▶ _Work to be completed_: Only one stretch of the records below should be repeated. It starts with the line containing "spillSeq := match" and goes on through the line containing "A root that", exactly as written.

==*==

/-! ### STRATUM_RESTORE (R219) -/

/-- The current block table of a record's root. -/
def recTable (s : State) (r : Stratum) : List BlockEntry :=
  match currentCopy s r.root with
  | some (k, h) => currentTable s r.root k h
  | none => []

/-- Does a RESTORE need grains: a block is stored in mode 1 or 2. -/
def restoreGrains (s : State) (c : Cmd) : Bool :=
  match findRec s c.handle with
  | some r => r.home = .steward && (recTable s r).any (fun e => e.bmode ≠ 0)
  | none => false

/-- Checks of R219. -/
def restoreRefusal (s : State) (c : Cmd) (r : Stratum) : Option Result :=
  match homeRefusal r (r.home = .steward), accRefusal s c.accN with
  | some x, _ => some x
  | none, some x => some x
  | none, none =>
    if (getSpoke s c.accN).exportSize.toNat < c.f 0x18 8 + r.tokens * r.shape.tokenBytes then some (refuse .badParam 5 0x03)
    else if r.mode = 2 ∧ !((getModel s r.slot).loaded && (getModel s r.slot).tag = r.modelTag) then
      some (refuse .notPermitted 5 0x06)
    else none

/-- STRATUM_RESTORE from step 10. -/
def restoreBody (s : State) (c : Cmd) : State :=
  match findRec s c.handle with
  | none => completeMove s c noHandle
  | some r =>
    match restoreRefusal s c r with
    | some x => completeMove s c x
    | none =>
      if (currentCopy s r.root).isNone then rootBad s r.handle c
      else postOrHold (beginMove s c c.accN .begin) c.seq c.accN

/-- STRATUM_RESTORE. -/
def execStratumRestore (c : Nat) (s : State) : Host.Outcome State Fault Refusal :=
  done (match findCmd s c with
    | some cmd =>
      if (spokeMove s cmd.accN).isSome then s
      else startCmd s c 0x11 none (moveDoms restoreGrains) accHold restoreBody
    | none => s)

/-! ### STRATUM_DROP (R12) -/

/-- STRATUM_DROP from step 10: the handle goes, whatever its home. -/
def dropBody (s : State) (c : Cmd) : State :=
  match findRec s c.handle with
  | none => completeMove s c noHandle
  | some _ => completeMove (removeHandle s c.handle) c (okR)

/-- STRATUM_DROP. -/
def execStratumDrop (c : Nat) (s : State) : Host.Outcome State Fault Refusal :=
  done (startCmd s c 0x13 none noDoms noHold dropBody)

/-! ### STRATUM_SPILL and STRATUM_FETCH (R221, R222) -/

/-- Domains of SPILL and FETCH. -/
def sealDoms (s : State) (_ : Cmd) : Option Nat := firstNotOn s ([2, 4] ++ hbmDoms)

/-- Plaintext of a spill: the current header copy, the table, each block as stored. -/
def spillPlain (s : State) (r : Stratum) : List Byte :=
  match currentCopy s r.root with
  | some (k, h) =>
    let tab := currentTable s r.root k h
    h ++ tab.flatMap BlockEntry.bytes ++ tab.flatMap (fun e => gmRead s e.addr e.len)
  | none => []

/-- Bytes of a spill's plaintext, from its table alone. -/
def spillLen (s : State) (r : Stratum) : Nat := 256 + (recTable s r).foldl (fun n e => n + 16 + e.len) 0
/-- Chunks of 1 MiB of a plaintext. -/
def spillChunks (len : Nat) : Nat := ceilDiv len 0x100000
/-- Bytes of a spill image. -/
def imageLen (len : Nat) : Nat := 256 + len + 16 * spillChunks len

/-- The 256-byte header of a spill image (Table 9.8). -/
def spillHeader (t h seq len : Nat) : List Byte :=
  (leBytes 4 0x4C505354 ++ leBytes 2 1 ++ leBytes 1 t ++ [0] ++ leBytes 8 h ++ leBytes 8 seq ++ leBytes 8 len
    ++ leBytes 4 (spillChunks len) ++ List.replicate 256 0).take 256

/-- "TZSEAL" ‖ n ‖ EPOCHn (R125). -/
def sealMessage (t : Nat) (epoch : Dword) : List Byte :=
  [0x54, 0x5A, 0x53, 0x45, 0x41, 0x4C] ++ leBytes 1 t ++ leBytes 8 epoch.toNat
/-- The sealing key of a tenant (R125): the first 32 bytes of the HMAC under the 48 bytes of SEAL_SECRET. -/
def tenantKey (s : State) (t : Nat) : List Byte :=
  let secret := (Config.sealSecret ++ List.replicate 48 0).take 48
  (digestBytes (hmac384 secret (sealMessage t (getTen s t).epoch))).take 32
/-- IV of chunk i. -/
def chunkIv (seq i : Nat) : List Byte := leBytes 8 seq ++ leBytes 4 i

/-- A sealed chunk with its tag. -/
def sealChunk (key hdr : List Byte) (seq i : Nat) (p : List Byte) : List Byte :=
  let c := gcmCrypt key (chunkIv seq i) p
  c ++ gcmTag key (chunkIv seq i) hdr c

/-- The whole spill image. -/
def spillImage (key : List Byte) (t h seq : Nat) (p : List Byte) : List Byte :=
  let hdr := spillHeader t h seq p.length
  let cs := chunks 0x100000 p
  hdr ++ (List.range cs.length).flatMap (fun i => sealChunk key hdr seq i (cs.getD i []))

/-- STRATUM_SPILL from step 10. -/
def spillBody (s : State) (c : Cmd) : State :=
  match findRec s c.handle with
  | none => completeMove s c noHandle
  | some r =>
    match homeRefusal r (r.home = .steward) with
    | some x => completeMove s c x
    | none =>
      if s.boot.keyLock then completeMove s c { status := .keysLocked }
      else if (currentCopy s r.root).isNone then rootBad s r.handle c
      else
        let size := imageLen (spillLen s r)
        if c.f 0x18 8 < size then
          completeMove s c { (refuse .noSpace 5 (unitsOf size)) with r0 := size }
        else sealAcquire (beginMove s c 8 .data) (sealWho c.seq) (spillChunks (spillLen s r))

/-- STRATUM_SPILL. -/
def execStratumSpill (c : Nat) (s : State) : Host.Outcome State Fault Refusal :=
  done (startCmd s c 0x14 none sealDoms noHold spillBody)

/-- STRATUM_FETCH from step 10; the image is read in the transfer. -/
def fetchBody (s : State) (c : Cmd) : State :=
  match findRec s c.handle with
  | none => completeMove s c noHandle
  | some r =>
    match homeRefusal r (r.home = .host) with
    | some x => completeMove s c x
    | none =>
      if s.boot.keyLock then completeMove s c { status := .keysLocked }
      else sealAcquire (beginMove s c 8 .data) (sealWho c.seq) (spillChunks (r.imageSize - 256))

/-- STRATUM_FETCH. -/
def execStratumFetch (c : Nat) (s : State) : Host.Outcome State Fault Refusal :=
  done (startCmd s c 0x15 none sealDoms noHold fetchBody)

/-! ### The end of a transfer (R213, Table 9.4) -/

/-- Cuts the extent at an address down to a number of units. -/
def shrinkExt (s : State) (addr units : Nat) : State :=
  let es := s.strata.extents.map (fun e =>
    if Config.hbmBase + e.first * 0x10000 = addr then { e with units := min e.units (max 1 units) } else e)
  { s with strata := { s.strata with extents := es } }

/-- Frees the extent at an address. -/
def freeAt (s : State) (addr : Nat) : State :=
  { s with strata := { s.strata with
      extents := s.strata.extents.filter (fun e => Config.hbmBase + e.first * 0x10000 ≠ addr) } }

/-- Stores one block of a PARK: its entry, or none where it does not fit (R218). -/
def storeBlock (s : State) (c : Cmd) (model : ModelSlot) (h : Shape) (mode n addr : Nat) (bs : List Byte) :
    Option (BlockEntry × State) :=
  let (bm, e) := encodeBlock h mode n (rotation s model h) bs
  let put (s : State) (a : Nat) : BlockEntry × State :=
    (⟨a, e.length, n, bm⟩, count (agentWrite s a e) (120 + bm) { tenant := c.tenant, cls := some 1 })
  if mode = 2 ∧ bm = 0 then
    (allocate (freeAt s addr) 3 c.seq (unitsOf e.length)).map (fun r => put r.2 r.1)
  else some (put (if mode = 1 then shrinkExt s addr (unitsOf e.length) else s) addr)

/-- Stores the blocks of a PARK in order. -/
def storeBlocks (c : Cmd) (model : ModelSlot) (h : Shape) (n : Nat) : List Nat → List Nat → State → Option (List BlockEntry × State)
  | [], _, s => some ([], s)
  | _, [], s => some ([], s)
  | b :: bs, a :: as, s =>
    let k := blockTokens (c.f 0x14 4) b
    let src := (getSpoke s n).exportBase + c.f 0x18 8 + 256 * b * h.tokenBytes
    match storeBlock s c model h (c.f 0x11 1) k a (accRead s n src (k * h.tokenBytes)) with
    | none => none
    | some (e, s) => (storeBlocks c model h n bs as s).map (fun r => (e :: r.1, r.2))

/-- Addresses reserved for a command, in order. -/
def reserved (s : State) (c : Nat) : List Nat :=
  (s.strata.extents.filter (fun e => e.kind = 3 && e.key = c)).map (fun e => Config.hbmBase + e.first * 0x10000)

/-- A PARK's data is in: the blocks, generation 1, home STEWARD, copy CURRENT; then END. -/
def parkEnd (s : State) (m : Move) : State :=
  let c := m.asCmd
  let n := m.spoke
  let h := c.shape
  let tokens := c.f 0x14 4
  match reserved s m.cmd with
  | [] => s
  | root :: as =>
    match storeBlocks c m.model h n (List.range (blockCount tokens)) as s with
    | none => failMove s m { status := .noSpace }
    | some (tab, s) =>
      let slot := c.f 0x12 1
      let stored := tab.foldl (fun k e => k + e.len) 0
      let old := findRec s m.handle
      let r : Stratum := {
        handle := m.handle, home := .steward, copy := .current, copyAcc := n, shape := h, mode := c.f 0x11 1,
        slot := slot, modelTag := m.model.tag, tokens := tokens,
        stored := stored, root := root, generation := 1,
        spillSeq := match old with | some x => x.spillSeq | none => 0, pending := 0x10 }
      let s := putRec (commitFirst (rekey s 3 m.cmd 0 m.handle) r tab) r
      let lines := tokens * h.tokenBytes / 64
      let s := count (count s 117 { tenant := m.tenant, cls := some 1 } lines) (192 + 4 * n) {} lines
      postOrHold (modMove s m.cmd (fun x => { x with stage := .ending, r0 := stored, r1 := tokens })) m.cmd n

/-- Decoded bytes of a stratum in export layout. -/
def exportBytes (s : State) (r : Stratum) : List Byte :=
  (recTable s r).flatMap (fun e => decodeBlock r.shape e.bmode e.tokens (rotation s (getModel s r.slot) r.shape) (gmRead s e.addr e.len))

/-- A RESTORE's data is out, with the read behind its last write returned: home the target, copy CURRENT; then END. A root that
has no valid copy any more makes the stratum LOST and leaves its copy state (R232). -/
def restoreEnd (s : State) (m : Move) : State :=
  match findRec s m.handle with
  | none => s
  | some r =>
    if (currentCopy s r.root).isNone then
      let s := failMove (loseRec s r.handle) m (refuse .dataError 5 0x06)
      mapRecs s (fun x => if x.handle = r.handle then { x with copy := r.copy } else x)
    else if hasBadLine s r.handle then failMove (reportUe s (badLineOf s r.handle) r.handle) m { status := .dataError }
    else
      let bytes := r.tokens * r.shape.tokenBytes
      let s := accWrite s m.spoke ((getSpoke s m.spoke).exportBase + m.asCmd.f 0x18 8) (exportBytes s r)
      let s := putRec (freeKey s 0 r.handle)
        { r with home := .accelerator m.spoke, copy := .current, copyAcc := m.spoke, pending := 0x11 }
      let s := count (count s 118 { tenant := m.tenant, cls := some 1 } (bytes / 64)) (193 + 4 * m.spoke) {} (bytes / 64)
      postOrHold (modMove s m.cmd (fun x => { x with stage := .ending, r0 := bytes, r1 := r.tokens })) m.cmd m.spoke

==*==

▶ _Result for this exercise_:
        spillSeq := match old with | some x => x.spillSeq | none => 0, pending := 0x10 }
      let s := putRec (commitFirst (rekey s 3 m.cmd 0 m.handle) r tab) r
      let lines := tokens * h.tokenBytes / 64
      let s := count (count s 117 { tenant := m.tenant, cls := some 1 } lines) (192 + 4 * n) {} lines
      postOrHold (modMove s m.cmd (fun x => { x with stage := .ending, r0 := stored, r1 := tokens })) m.cmd n

/-- Decoded bytes of a stratum in export layout. -/
def exportBytes (s : State) (r : Stratum) : List Byte :=
  (recTable s r).flatMap (fun e => decodeBlock r.shape e.bmode e.tokens (rotation s (getModel s r.slot) r.shape) (gmRead s e.addr e.len))

/-- A RESTORE's data is out, with the read behind its last write returned: home the target, copy CURRENT; then END. A root that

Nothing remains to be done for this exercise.